▶ WORK REQUEST
Reproduce the records below word for word.

▶ WORKING DATA
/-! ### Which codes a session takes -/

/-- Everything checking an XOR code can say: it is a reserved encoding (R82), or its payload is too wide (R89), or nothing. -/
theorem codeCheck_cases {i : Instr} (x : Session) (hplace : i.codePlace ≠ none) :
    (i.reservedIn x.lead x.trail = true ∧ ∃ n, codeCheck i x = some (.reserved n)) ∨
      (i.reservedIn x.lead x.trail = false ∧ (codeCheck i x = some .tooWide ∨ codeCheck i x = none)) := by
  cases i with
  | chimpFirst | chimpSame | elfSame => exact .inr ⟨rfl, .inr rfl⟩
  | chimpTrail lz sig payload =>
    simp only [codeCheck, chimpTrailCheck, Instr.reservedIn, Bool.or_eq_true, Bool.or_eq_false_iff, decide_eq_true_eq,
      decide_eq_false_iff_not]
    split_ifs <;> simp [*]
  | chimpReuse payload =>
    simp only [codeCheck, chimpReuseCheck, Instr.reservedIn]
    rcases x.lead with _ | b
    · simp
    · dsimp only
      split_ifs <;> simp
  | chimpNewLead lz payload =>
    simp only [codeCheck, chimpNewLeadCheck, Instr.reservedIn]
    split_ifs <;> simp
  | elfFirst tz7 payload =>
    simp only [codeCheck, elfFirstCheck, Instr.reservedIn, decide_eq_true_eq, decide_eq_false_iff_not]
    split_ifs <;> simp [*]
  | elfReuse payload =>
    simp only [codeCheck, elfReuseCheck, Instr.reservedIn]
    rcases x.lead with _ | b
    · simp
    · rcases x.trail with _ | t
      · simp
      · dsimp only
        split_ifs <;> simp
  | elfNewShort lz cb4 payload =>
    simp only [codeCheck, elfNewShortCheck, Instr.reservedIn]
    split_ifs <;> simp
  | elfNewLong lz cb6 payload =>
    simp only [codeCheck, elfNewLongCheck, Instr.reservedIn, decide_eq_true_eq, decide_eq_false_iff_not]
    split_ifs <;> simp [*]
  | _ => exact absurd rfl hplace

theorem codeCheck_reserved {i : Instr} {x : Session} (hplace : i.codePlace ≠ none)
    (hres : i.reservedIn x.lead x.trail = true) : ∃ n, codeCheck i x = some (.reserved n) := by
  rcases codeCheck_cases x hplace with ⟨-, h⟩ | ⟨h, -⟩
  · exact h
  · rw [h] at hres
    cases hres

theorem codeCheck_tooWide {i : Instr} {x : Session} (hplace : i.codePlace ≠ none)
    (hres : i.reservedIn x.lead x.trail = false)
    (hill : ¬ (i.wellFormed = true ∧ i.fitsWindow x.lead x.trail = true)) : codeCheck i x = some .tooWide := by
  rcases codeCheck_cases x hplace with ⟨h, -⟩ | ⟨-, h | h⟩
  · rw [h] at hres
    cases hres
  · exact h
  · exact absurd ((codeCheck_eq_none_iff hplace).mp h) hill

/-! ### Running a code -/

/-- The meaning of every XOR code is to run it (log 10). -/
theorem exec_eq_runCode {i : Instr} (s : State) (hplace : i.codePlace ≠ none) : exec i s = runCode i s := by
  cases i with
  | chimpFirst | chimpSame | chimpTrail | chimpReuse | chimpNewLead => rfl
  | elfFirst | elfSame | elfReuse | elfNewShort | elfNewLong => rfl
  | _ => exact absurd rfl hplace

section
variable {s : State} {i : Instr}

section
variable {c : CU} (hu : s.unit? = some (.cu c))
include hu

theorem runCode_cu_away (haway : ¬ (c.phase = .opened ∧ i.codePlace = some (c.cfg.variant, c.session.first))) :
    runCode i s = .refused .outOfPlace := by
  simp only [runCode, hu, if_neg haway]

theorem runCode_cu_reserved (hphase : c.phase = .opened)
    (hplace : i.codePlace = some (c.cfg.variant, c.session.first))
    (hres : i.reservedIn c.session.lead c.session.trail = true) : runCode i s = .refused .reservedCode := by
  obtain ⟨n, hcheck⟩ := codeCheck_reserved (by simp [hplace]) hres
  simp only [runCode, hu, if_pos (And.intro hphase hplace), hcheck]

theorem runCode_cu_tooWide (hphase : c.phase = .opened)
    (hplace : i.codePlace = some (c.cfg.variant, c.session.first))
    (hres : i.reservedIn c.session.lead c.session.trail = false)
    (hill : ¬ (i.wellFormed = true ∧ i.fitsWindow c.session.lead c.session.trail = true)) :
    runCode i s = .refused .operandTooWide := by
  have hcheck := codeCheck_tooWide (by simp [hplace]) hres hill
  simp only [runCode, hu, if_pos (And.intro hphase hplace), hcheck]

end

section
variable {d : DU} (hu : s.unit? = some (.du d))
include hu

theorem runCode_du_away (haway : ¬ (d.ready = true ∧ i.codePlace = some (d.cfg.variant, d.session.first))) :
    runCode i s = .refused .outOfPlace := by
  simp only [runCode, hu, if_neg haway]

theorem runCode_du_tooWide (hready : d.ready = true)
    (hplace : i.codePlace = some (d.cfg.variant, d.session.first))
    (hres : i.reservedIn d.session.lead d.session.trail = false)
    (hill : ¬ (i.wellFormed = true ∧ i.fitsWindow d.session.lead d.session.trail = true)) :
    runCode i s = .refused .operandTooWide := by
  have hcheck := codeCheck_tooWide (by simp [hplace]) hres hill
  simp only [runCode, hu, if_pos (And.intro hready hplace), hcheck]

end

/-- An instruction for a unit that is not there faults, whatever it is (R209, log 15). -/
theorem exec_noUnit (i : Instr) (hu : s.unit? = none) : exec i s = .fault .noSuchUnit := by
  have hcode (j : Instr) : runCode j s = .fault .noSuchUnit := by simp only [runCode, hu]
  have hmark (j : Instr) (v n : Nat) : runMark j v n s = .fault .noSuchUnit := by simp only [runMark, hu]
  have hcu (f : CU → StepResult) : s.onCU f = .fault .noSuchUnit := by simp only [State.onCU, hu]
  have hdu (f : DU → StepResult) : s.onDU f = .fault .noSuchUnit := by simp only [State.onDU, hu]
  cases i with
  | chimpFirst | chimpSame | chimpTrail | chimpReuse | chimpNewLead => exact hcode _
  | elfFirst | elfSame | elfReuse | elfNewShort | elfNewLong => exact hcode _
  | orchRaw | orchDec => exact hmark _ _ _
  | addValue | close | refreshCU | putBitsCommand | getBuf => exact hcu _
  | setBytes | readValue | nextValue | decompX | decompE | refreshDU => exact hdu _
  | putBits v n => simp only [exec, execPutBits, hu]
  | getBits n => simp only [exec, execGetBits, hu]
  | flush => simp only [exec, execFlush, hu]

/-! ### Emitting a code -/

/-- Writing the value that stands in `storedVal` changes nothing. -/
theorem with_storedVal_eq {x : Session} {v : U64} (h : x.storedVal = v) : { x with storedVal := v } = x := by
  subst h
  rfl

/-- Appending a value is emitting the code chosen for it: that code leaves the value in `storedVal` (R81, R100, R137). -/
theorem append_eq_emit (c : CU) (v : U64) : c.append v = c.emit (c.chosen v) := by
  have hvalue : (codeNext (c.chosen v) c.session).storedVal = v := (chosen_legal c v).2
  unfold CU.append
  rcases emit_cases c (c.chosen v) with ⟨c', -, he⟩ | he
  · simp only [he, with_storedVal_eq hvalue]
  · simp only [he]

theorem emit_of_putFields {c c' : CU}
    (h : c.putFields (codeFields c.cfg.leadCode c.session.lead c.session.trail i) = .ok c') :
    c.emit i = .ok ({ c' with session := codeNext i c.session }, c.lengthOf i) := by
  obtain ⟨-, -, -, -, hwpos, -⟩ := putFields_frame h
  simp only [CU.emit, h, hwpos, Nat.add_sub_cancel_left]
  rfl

▶ RESPONSE AREA
/-! ### Which codes a session takes -/

/-- Everything checking an XOR code can say: it is a reserved encoding (R82), or its payload is too wide (R89), or nothing. -/
theorem codeCheck_cases {i : Instr} (x : Session) (hplace : i.codePlace ≠ none) :
    (i.reservedIn x.lead x.trail = true ∧ ∃ n, codeCheck i x = some (.reserved n)) ∨
      (i.reservedIn x.lead x.trail = false ∧ (codeCheck i x = some .tooWide ∨ codeCheck i x = none)) := by
  cases i with
  | chimpFirst | chimpSame | elfSame => exact .inr ⟨rfl, .inr rfl⟩
  | chimpTrail lz sig payload =>
    simp only [codeCheck, chimpTrailCheck, Instr.reservedIn, Bool.or_eq_true, Bool.or_eq_false_iff, decide_eq_true_eq,
      decide_eq_false_iff_not]
    split_ifs <;> simp [*]
  | chimpReuse payload =>
    simp only [codeCheck, chimpReuseCheck, Instr.reservedIn]
    rcases x.lead with _ | b
    · simp
    · dsimp only
      split_ifs <;> simp
  | chimpNewLead lz payload =>
    simp only [codeCheck, chimpNewLeadCheck, Instr.reservedIn]
    split_ifs <;> simp
  | elfFirst tz7 payload =>
    simp only [codeCheck, elfFirstCheck, Instr.reservedIn, decide_eq_true_eq, decide_eq_false_iff_not]
    split_ifs <;> simp [*]
  | elfReuse payload =>
    simp only [codeCheck, elfReuseCheck, Instr.reservedIn]
    rcases x.lead with _ | b
    · simp
    · rcases x.trail with _ | t
      · simp
      · dsimp only
        split_ifs <;> simp
  | elfNewShort lz cb4 payload =>
    simp only [codeCheck, elfNewShortCheck, Instr.reservedIn]
    split_ifs <;> simp
  | elfNewLong lz cb6 payload =>
    simp only [codeCheck, elfNewLongCheck, Instr.reservedIn, decide_eq_true_eq, decide_eq_false_iff_not]
    split_ifs <;> simp [*]
  | _ => exact absurd rfl hplace

theorem codeCheck_reserved {i : Instr} {x : Session} (hplace : i.codePlace ≠ none)
    (hres : i.reservedIn x.lead x.trail = true) : ∃ n, codeCheck i x = some (.reserved n) := by
  rcases codeCheck_cases x hplace with ⟨-, h⟩ | ⟨h, -⟩
  · exact h
  · rw [h] at hres
    cases hres

theorem codeCheck_tooWide {i : Instr} {x : Session} (hplace : i.codePlace ≠ none)
    (hres : i.reservedIn x.lead x.trail = false)
    (hill : ¬ (i.wellFormed = true ∧ i.fitsWindow x.lead x.trail = true)) : codeCheck i x = some .tooWide := by
  rcases codeCheck_cases x hplace with ⟨h, -⟩ | ⟨-, h | h⟩
  · rw [h] at hres
    cases hres
  · exact h
  · exact absurd ((codeCheck_eq_none_iff hplace).mp h) hill

/-! ### Running a code -/

/-- The meaning of every XOR code is to run it (log 10). -/
theorem exec_eq_runCode {i : Instr} (s : State) (hplace : i.codePlace ≠ none) : exec i s = runCode i s := by
  cases i with
  | chimpFirst | chimpSame | chimpTrail | chimpReuse | chimpNewLead => rfl
  | elfFirst | elfSame | elfReuse | elfNewShort | elfNewLong => rfl
  | _ => exact absurd rfl hplace

section
variable {s : State} {i : Instr}

section
variable {c : CU} (hu : s.unit? = some (.cu c))
include hu

theorem runCode_cu_away (haway : ¬ (c.phase = .opened ∧ i.codePlace = some (c.cfg.variant, c.session.first))) :
    runCode i s = .refused .outOfPlace := by
  simp only [runCode, hu, if_neg haway]

theorem runCode_cu_reserved (hphase : c.phase = .opened)
    (hplace : i.codePlace = some (c.cfg.variant, c.session.first))
    (hres : i.reservedIn c.session.lead c.session.trail = true) : runCode i s = .refused .reservedCode := by
  obtain ⟨n, hcheck⟩ := codeCheck_reserved (by simp [hplace]) hres
  simp only [runCode, hu, if_pos (And.intro hphase hplace), hcheck]

theorem runCode_cu_tooWide (hphase : c.phase = .opened)
    (hplace : i.codePlace = some (c.cfg.variant, c.session.first))
    (hres : i.reservedIn c.session.lead c.session.trail = false)
    (hill : ¬ (i.wellFormed = true ∧ i.fitsWindow c.session.lead c.session.trail = true)) :
    runCode i s = .refused .operandTooWide := by
  have hcheck := codeCheck_tooWide (by simp [hplace]) hres hill
  simp only [runCode, hu, if_pos (And.intro hphase hplace), hcheck]

end

section
variable {d : DU} (hu : s.unit? = some (.du d))
include hu

theorem runCode_du_away (haway : ¬ (d.ready = true ∧ i.codePlace = some (d.cfg.variant, d.session.first))) :
    runCode i s = .refused .outOfPlace := by
  simp only [runCode, hu, if_neg haway]

theorem runCode_du_tooWide (hready : d.ready = true)
    (hplace : i.codePlace = some (d.cfg.variant, d.session.first))
    (hres : i.reservedIn d.session.lead d.session.trail = false)
    (hill : ¬ (i.wellFormed = true ∧ i.fitsWindow d.session.lead d.session.trail = true)) :
    runCode i s = .refused .operandTooWide := by
  have hcheck := codeCheck_tooWide (by simp [hplace]) hres hill
  simp only [runCode, hu, if_pos (And.intro hready hplace), hcheck]

end

/-- An instruction for a unit that is not there faults, whatever it is (R209, log 15). -/
theorem exec_noUnit (i : Instr) (hu : s.unit? = none) : exec i s = .fault .noSuchUnit := by
  have hcode (j : Instr) : runCode j s = .fault .noSuchUnit := by simp only [runCode, hu]
  have hmark (j : Instr) (v n : Nat) : runMark j v n s = .fault .noSuchUnit := by simp only [runMark, hu]
  have hcu (f : CU → StepResult) : s.onCU f = .fault .noSuchUnit := by simp only [State.onCU, hu]
  have hdu (f : DU → StepResult) : s.onDU f = .fault .noSuchUnit := by simp only [State.onDU, hu]
  cases i with
  | chimpFirst | chimpSame | chimpTrail | chimpReuse | chimpNewLead => exact hcode _
  | elfFirst | elfSame | elfReuse | elfNewShort | elfNewLong => exact hcode _
  | orchRaw | orchDec => exact hmark _ _ _
  | addValue | close | refreshCU | putBitsCommand | getBuf => exact hcu _
  | setBytes | readValue | nextValue | decompX | decompE | refreshDU => exact hdu _
  | putBits v n => simp only [exec, execPutBits, hu]
  | getBits n => simp only [exec, execGetBits, hu]
  | flush => simp only [exec, execFlush, hu]

/-! ### Emitting a code -/

/-- Writing the value that stands in `storedVal` changes nothing. -/
theorem with_storedVal_eq {x : Session} {v : U64} (h : x.storedVal = v) : { x with storedVal := v } = x := by
  subst h
  rfl

/-- Appending a value is emitting the code chosen for it: that code leaves the value in `storedVal` (R81, R100, R137). -/
theorem append_eq_emit (c : CU) (v : U64) : c.append v = c.emit (c.chosen v) := by
  have hvalue : (codeNext (c.chosen v) c.session).storedVal = v := (chosen_legal c v).2
  unfold CU.append
  rcases emit_cases c (c.chosen v) with ⟨c', -, he⟩ | he
  · simp only [he, with_storedVal_eq hvalue]
  · simp only [he]

theorem emit_of_putFields {c c' : CU}
    (h : c.putFields (codeFields c.cfg.leadCode c.session.lead c.session.trail i) = .ok c') :
    c.emit i = .ok ({ c' with session := codeNext i c.session }, c.lengthOf i) := by
  obtain ⟨-, -, -, -, hwpos, -⟩ := putFields_frame h
  simp only [CU.emit, h, hwpos, Nat.add_sub_cancel_left]
  rfl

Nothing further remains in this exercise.